Hello, you have come here looking for the meaning of the word
User:Conrad.Bot/Indexing. In DICTIOUS you will not only get to know all the dictionary meanings for the word
User:Conrad.Bot/Indexing, but we will also tell you about its etymology, its characteristics and you will know how to say
User:Conrad.Bot/Indexing in singular and plural. Everything you need to know about the word
User:Conrad.Bot/Indexing you have here. The definition of the word
User:Conrad.Bot/Indexing will help you to be more precise and correct when speaking or writing your texts. Knowing the definition of
User:Conrad.Bot/Indexing, as well as those of other words, enriches your vocabulary and provides you with more and better linguistic resources.
This page may be out of date, but it should accurately reflect the current status when it was updated.
Languages
- On multiple pages: Hungarian, Irish, Italian, Spanish, Galician, Ancient Greek, English, Lithuanian
- On one page:Mapudungun, Hiligaynon
Overview
create_indices.sh
Downloads the latest XML dump from http://devtionary.info/w/dump/xmlu and then runs the following programs.
nicen.dump.awk
Normalize the XML dump, removing entries I am uninterested in, and formatting those that I am more readably
extract_words.awk
Scan through the dump and add every entry that contains at least one definition that doesn't look like a "form of" definition to a list. This step also stores any audio files it finds, as well as noting whether the link will need a #Language as it is not the first section on the page.
- Entries whose only definition line consists entirely of a template (except
{{SI unit}}
and {{given name}}
) are excluded
- Definitions start with "compound of" are excluded
- Definitions that contain variations on X form of, where X is present/perfect/plural/singular/past historic/preterite/compound/ending in ive are excluded.
- This is of course guess work, and if you notice words that should be in the index, but aren't, or words that shouldn't be in the index but are, let me know.
get_trans.py
Scan through the dump and add every translation of words in languages that are being indexed, and add them to the lists created in 2.
- This looks for any line starting with "*<Language name>:"
- It discards everything in (brackets).
- It will include anything in a
{{t}}
template or {{l}}
template.
- It will include any remaining links.
- If the entire line looks like a valid term, then it will include the whole line.
get_missing.py
(For some languages) scan through the current index for that language and add all words there to the list as "missing".
split_index.<language name>.pl
Split the list for each language into files for each starting letter, corresponding to the list of entries on each page, and (for newly added languages) sort them, and divide them by second letter.

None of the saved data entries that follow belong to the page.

/-! ### `setCore` -/

@[simp] theorem setCore_time (s : State) (n : Nat) (c : CoreSt) : (setCore s n c).time = s.time := rfl
@[simp] theorem setCore_refills (s : State) (n : Nat) (c : CoreSt) : (setCore s n c).refills = s.refills := rfl
@[simp] theorem setCore_epochs (s : State) (n : Nat) (c : CoreSt) : (setCore s n c).epochs = s.epochs := rfl
@[simp] theorem setCore_mem (s : State) (n : Nat) (c : CoreSt) : (setCore s n c).mem = s.mem := rfl
@[simp] theorem setCore_cur (s : State) (n : Nat) (c : CoreSt) : (setCore s n c).cur = s.cur := rfl
@[simp] theorem setCore_fly (s : State) (n : Nat) (c : CoreSt) : (setCore s n c).fly = s.fly := rfl
@[simp] theorem setCore_agenda (s : State) (n : Nat) (c : CoreSt) : (setCore s n c).agenda = s.agenda := rfl
@[simp] theorem setCore_via (s : State) (n : Nat) (c : CoreSt) : (setCore s n c).via = s.via := rfl
@[simp] theorem setCore_fresh (s : State) (n : Nat) (c : CoreSt) : (setCore s n c).fresh = s.fresh := rfl
@[simp] theorem setCore_ops (s : State) (n : Nat) (c : CoreSt) : (setCore s n c).ops = s.ops := rfl
@[simp] theorem setCore_reqs (s : State) (n : Nat) (c : CoreSt) : (setCore s n c).reqs = s.reqs := rfl
@[simp] theorem setCore_nextReq (s : State) (n : Nat) (c : CoreSt) : (setCore s n c).nextReq = s.nextReq := rfl
@[simp] theorem setCore_clusters (s : State) (n : Nat) (c : CoreSt) : (setCore s n c).clusters = s.clusters := rfl
@[simp] theorem setCore_dies (s : State) (n : Nat) (c : CoreSt) : (setCore s n c).dies = s.dies := rfl
@[simp] theorem setCore_slices (s : State) (n : Nat) (c : CoreSt) : (setCore s n c).slices = s.slices := rfl
@[simp] theorem setCore_packets (s : State) (n : Nat) (c : CoreSt) : (setCore s n c).packets = s.packets := rfl
@[simp] theorem setCore_grants (s : State) (n : Nat) (c : CoreSt) : (setCore s n c).grants = s.grants := rfl
@[simp] theorem setCore_groups (s : State) (n : Nat) (c : CoreSt) : (setCore s n c).groups = s.groups := rfl
@[simp] theorem setCore_pins (s : State) (n : Nat) (c : CoreSt) : (setCore s n c).pins = s.pins := rfl
@[simp] theorem setCore_outbound (s : State) (n : Nat) (c : CoreSt) : (setCore s n c).outbound = s.outbound := rfl
@[simp] theorem setCore_edges (s : State) (n : Nat) (c : CoreSt) : (setCore s n c).edges = s.edges := rfl
@[simp] theorem setCore_ports (s : State) (n : Nat) (c : CoreSt) : (setCore s n c).ports = s.ports := rfl
@[simp] theorem setCore_qps (s : State) (n : Nat) (c : CoreSt) : (setCore s n c).qps = s.qps := rfl
@[simp] theorem setCore_qpRate (s : State) (n : Nat) (c : CoreSt) : (setCore s n c).qpRate = s.qpRate := rfl
@[simp] theorem setCore_windows (s : State) (n : Nat) (c : CoreSt) : (setCore s n c).windows = s.windows := rfl
@[simp] theorem setCore_dropped (s : State) (n : Nat) (c : CoreSt) : (setCore s n c).dropped = s.dropped := rfl
@[simp] theorem setCore_gen (s : State) (n : Nat) (c : CoreSt) : (setCore s n c).gen = s.gen := rfl
@[simp] theorem setCore_relocs (s : State) (n : Nat) (c : CoreSt) : (setCore s n c).relocs = s.relocs := rfl
@[simp] theorem setCore_drtb (s : State) (n : Nat) (c : CoreSt) : (setCore s n c).drtb = s.drtb := rfl
@[simp] theorem setCore_launches (s : State) (n : Nat) (c : CoreSt) : (setCore s n c).launches = s.launches := rfl
@[simp] theorem setCore_nextLaunch (s : State) (n : Nat) (c : CoreSt) : (setCore s n c).nextLaunch = s.nextLaunch := rfl
@[simp] theorem setCore_queues (s : State) (n : Nat) (c : CoreSt) : (setCore s n c).queues = s.queues := rfl
@[simp] theorem setCore_rr (s : State) (n : Nat) (c : CoreSt) : (setCore s n c).rr = s.rr := rfl
@[simp] theorem setCore_fills (s : State) (n : Nat) (c : CoreSt) : (setCore s n c).fills = s.fills := rfl
@[simp] theorem setCore_hyst (s : State) (n : Nat) (c : CoreSt) : (setCore s n c).hyst = s.hyst := rfl
@[simp] theorem setCore_shared (s : State) (n : Nat) (c : CoreSt) : (setCore s n c).shared = s.shared := rfl
@[simp] theorem setCore_trapva (s : State) (n : Nat) (c : CoreSt) : (setCore s n c).trapva = s.trapva := rfl
@[simp] theorem setCore_hvec (s : State) (n : Nat) (c : CoreSt) : (setCore s n c).hvec = s.hvec := rfl
@[simp] theorem setCore_prewait (s : State) (n : Nat) (c : CoreSt) : (setCore s n c).prewait = s.prewait := rfl
@[simp] theorem setCore_rlogb (s : State) (n : Nat) (c : CoreSt) : (setCore s n c).rlogb = s.rlogb := rfl
@[simp] theorem setCore_edgeSlk (s : State) (n : Nat) (c : CoreSt) : (setCore s n c).edgeSlk = s.edgeSlk := rfl
@[simp] theorem setCore_mgmtLate (s : State) (n : Nat) (c : CoreSt) : (setCore s n c).mgmtLate = s.mgmtLate := rfl
@[simp] theorem setCore_corrected (s : State) (n : Nat) (c : CoreSt) : (setCore s n c).corrected = s.corrected := rfl
@[simp] theorem setCore_pfc (s : State) (n : Nat) (c : CoreSt) : (setCore s n c).pfc = s.pfc := rfl
@[simp] theorem setCore_rlogl (s : State) (n : Nat) (c : CoreSt) : (setCore s n c).rlogl = s.rlogl := rfl
@[simp] theorem setCore_replay (s : State) (n : Nat) (c : CoreSt) : (setCore s n c).replay = s.replay := rfl
@[simp] theorem setCore_ftimeout (s : State) (n : Nat) (c : CoreSt) : (setCore s n c).ftimeout = s.ftimeout := rfl
@[simp] theorem setCore_rlog (s : State) (n : Nat) (c : CoreSt) : (setCore s n c).rlog = s.rlog := rfl
@[simp] theorem setCore_rplay (s : State) (n : Nat) (c : CoreSt) : (setCore s n c).rplay = s.rplay := rfl
@[simp] theorem setCore_device (s : State) (n : Nat) (c : CoreSt) : (setCore s n c).device = s.device := rfl
@[simp] theorem setCore_bringup (s : State) (n : Nat) (c : CoreSt) : (setCore s n c).bringup = s.bringup := rfl
@[simp] theorem setCore_failCode (s : State) (n : Nat) (c : CoreSt) : (setCore s n c).failCode = s.failCode := rfl
@[simp] theorem setCore_svn (s : State) (n : Nat) (c : CoreSt) : (setCore s n c).svn = s.svn := rfl
@[simp] theorem setCore_runSvn (s : State) (n : Nat) (c : CoreSt) : (setCore s n c).runSvn = s.runSvn := rfl
@[simp] theorem setCore_tripped (s : State) (n : Nat) (c : CoreSt) : (setCore s n c).tripped = s.tripped := rfl
@[simp] theorem setCore_step (s : State) (n : Nat) (c : CoreSt) : (setCore s n c).step = s.step := rfl
@[simp] theorem setCore_serial (s : State) (n : Nat) (c : CoreSt) : (setCore s n c).serial = s.serial := rfl
@[simp] theorem setCore_vendorKeyHash (s : State) (n : Nat) (c : CoreSt) : (setCore s n c).vendorKeyHash = s.vendorKeyHash := rfl
@[simp] theorem setCore_meas (s : State) (n : Nat) (c : CoreSt) : (setCore s n c).meas = s.meas := rfl
@[simp] theorem setCore_image (s : State) (n : Nat) (c : CoreSt) : (setCore s n c).image = s.image := rfl
@[simp] theorem setCore_powered (s : State) (n : Nat) (c : CoreSt) : (setCore s n c).powered = s.powered := rfl
@[simp] theorem setCore_inbox (s : State) (n : Nat) (c : CoreSt) : (setCore s n c).inbox = s.inbox := rfl
@[simp] theorem setCore_mlog (s : State) (n : Nat) (c : CoreSt) : (setCore s n c).mlog = s.mlog := rfl
@[simp] theorem setCore_answers (s : State) (n : Nat) (c : CoreSt) : (setCore s n c).answers = s.answers := rfl

/-! ### `setCtx` -/

@[simp] theorem setCtx_time (s : State) (n k : Nat) (x : Ctx) : (setCtx s n k x).time = s.time := rfl
@[simp] theorem setCtx_refills (s : State) (n k : Nat) (x : Ctx) : (setCtx s n k x).refills = s.refills := rfl
@[simp] theorem setCtx_epochs (s : State) (n k : Nat) (x : Ctx) : (setCtx s n k x).epochs = s.epochs := rfl
@[simp] theorem setCtx_mem (s : State) (n k : Nat) (x : Ctx) : (setCtx s n k x).mem = s.mem := rfl
@[simp] theorem setCtx_cur (s : State) (n k : Nat) (x : Ctx) : (setCtx s n k x).cur = s.cur := rfl
@[simp] theorem setCtx_fly (s : State) (n k : Nat) (x : Ctx) : (setCtx s n k x).fly = s.fly := rfl
@[simp] theorem setCtx_agenda (s : State) (n k : Nat) (x : Ctx) : (setCtx s n k x).agenda = s.agenda := rfl
@[simp] theorem setCtx_via (s : State) (n k : Nat) (x : Ctx) : (setCtx s n k x).via = s.via := rfl
@[simp] theorem setCtx_fresh (s : State) (n k : Nat) (x : Ctx) : (setCtx s n k x).fresh = s.fresh := rfl
@[simp] theorem setCtx_ops (s : State) (n k : Nat) (x : Ctx) : (setCtx s n k x).ops = s.ops := rfl
@[simp] theorem setCtx_reqs (s : State) (n k : Nat) (x : Ctx) : (setCtx s n k x).reqs = s.reqs := rfl
@[simp] theorem setCtx_nextReq (s : State) (n k : Nat) (x : Ctx) : (setCtx s n k x).nextReq = s.nextReq := rfl
@[simp] theorem setCtx_clusters (s : State) (n k : Nat) (x : Ctx) : (setCtx s n k x).clusters = s.clusters := rfl
@[simp] theorem setCtx_dies (s : State) (n k : Nat) (x : Ctx) : (setCtx s n k x).dies = s.dies := rfl
@[simp] theorem setCtx_slices (s : State) (n k : Nat) (x : Ctx) : (setCtx s n k x).slices = s.slices := rfl
@[simp] theorem setCtx_packets (s : State) (n k : Nat) (x : Ctx) : (setCtx s n k x).packets = s.packets := rfl
@[simp] theorem setCtx_grants (s : State) (n k : Nat) (x : Ctx) : (setCtx s n k x).grants = s.grants := rfl
@[simp] theorem setCtx_groups (s : State) (n k : Nat) (x : Ctx) : (setCtx s n k x).groups = s.groups := rfl
@[simp] theorem setCtx_pins (s : State) (n k : Nat) (x : Ctx) : (setCtx s n k x).pins = s.pins := rfl
@[simp] theorem setCtx_outbound (s : State) (n k : Nat) (x : Ctx) : (setCtx s n k x).outbound = s.outbound := rfl
@[simp] theorem setCtx_edges (s : State) (n k : Nat) (x : Ctx) : (setCtx s n k x).edges = s.edges := rfl
@[simp] theorem setCtx_ports (s : State) (n k : Nat) (x : Ctx) : (setCtx s n k x).ports = s.ports := rfl
@[simp] theorem setCtx_qps (s : State) (n k : Nat) (x : Ctx) : (setCtx s n k x).qps = s.qps := rfl
@[simp] theorem setCtx_qpRate (s : State) (n k : Nat) (x : Ctx) : (setCtx s n k x).qpRate = s.qpRate := rfl
@[simp] theorem setCtx_windows (s : State) (n k : Nat) (x : Ctx) : (setCtx s n k x).windows = s.windows := rfl
@[simp] theorem setCtx_dropped (s : State) (n k : Nat) (x : Ctx) : (setCtx s n k x).dropped = s.dropped := rfl
@[simp] theorem setCtx_gen (s : State) (n k : Nat) (x : Ctx) : (setCtx s n k x).gen = s.gen := rfl
@[simp] theorem setCtx_relocs (s : State) (n k : Nat) (x : Ctx) : (setCtx s n k x).relocs = s.relocs := rfl
@[simp] theorem setCtx_drtb (s : State) (n k : Nat) (x : Ctx) : (setCtx s n k x).drtb = s.drtb := rfl
@[simp] theorem setCtx_launches (s : State) (n k : Nat) (x : Ctx) : (setCtx s n k x).launches = s.launches := rfl
@[simp] theorem setCtx_nextLaunch (s : State) (n k : Nat) (x : Ctx) : (setCtx s n k x).nextLaunch = s.nextLaunch := rfl
@[simp] theorem setCtx_queues (s : State) (n k : Nat) (x : Ctx) : (setCtx s n k x).queues = s.queues := rfl
@[simp] theorem setCtx_rr (s : State) (n k : Nat) (x : Ctx) : (setCtx s n k x).rr = s.rr := rfl
@[simp] theorem setCtx_fills (s : State) (n k : Nat) (x : Ctx) : (setCtx s n k x).fills = s.fills := rfl
@[simp] theorem setCtx_hyst (s : State) (n k : Nat) (x : Ctx) : (setCtx s n k x).hyst = s.hyst := rfl
@[simp] theorem setCtx_shared (s : State) (n k : Nat) (x : Ctx) : (setCtx s n k x).shared = s.shared := rfl
@[simp] theorem setCtx_trapva (s : State) (n k : Nat) (x : Ctx) : (setCtx s n k x).trapva = s.trapva := rfl
@[simp] theorem setCtx_hvec (s : State) (n k : Nat) (x : Ctx) : (setCtx s n k x).hvec = s.hvec := rfl
@[simp] theorem setCtx_prewait (s : State) (n k : Nat) (x : Ctx) : (setCtx s n k x).prewait = s.prewait := rfl
@[simp] theorem setCtx_rlogb (s : State) (n k : Nat) (x : Ctx) : (setCtx s n k x).rlogb = s.rlogb := rfl
@[simp] theorem setCtx_edgeSlk (s : State) (n k : Nat) (x : Ctx) : (setCtx s n k x).edgeSlk = s.edgeSlk := rfl
@[simp] theorem setCtx_mgmtLate (s : State) (n k : Nat) (x : Ctx) : (setCtx s n k x).mgmtLate = s.mgmtLate := rfl
@[simp] theorem setCtx_corrected (s : State) (n k : Nat) (x : Ctx) : (setCtx s n k x).corrected = s.corrected := rfl
@[simp] theorem setCtx_pfc (s : State) (n k : Nat) (x : Ctx) : (setCtx s n k x).pfc = s.pfc := rfl
@[simp] theorem setCtx_rlogl (s : State) (n k : Nat) (x : Ctx) : (setCtx s n k x).rlogl = s.rlogl := rfl
@[simp] theorem setCtx_replay (s : State) (n k : Nat) (x : Ctx) : (setCtx s n k x).replay = s.replay := rfl
@[simp] theorem setCtx_ftimeout (s : State) (n k : Nat) (x : Ctx) : (setCtx s n k x).ftimeout = s.ftimeout := rfl
@[simp] theorem setCtx_rlog (s : State) (n k : Nat) (x : Ctx) : (setCtx s n k x).rlog = s.rlog := rfl
@[simp] theorem setCtx_rplay (s : State) (n k : Nat) (x : Ctx) : (setCtx s n k x).rplay = s.rplay := rfl
@[simp] theorem setCtx_device (s : State) (n k : Nat) (x : Ctx) : (setCtx s n k x).device = s.device := rfl
@[simp] theorem setCtx_bringup (s : State) (n k : Nat) (x : Ctx) : (setCtx s n k x).bringup = s.bringup := rfl
@[simp] theorem setCtx_failCode (s : State) (n k : Nat) (x : Ctx) : (setCtx s n k x).failCode = s.failCode := rfl
@[simp] theorem setCtx_svn (s : State) (n k : Nat) (x : Ctx) : (setCtx s n k x).svn = s.svn := rfl
@[simp] theorem setCtx_runSvn (s : State) (n k : Nat) (x : Ctx) : (setCtx s n k x).runSvn = s.runSvn := rfl
@[simp] theorem setCtx_tripped (s : State) (n k : Nat) (x : Ctx) : (setCtx s n k x).tripped = s.tripped := rfl
@[simp] theorem setCtx_step (s : State) (n k : Nat) (x : Ctx) : (setCtx s n k x).step = s.step := rfl
@[simp] theorem setCtx_serial (s : State) (n k : Nat) (x : Ctx) : (setCtx s n k x).serial = s.serial := rfl
@[simp] theorem setCtx_vendorKeyHash (s : State) (n k : Nat) (x : Ctx) : (setCtx s n k x).vendorKeyHash = s.vendorKeyHash := rfl
@[simp] theorem setCtx_meas (s : State) (n k : Nat) (x : Ctx) : (setCtx s n k x).meas = s.meas := rfl
@[simp] theorem setCtx_image (s : State) (n k : Nat) (x : Ctx) : (setCtx s n k x).image = s.image := rfl
@[simp] theorem setCtx_powered (s : State) (n k : Nat) (x : Ctx) : (setCtx s n k x).powered = s.powered := rfl
@[simp] theorem setCtx_inbox (s : State) (n k : Nat) (x : Ctx) : (setCtx s n k x).inbox = s.inbox := rfl
@[simp] theorem setCtx_mlog (s : State) (n k : Nat) (x : Ctx) : (setCtx s n k x).mlog = s.mlog := rfl
@[simp] theorem setCtx_answers (s : State) (n k : Nat) (x : Ctx) : (setCtx s n k x).answers = s.answers := rfl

format_index.<language name>.pl
Format the per-letter lists into wikitext (for the older few languages, the sorting and splitting by second letter happens here).
indexupload.py
Upload each formatted output file
Sorting and splitting
For all languages, the strings are first normalized to lowercase. As I get round to it, I intend to rewrite the old-style ones as new style ones.
Ancient Greek
- Remove all space and punctuation.
- Treat any remaining non-alphabetic and
𐠀ϝϻϡϙ
as 0
.
- Remove diacritics.
- Split on first two characters.
- Use
el_EL.utf-8
to sort original strings.
Galician
- (old style)
- Remove all diacritics (except
ñ
).
- Treat non-alphabetic characters as
0
.
- Split on first two characters.
- Sort on normalised form.
Hungarian
- (old style)
- Replace
á é í ó ú ő ű
with a e i o u ö ü
- Treat non-alphanumeric characters as
0
- Split on fist two
(cs|gy|ly|ny|sz|ty|zs|0])
- Sort on normalised form.
Irish
- Remove all space and punctuation.
- Treat any remaining non-alphabetic as
0
.
- Remove diacritics.
- Remove any leading
an
.
- Split on first two characters.
- Use
gl_GL.utf-8
to sort original string.
Italian
- (old style)
- Remove all diacritics.
- Remove any leading
a
.
- Treat non-alphabetic characters as
0
.
- Split on first two characters.
- Sort on normalised form.
Spanish
- Remove all space and punctuation.
- Treat any remaining non-alphabetic as
0
.
- Split on first two
(ñ|ll|ch|0])
- Use
es_ES.utf-8
to sort original string.
Currently all languages are treated about the same:
- Strikethrough links that were added as "missing" from the inde<xes
- Add an
{{audio-list}}
for an audio file, if one was found.
- Abbreviate PoS and add that in italics.
- Add an * linked to any entries which contained the word.
- Add #<language name> to links that were not the first on the page.
- Put the lists (#-lists) into a
<div class="index"></div>
seperated by ===-headings and a table of contents.
- This means that the lists run horizontally, this means that they can change width to fill the maximum amount of space available to them, and that users can continue scrolling downwards without having to go up to find the next column.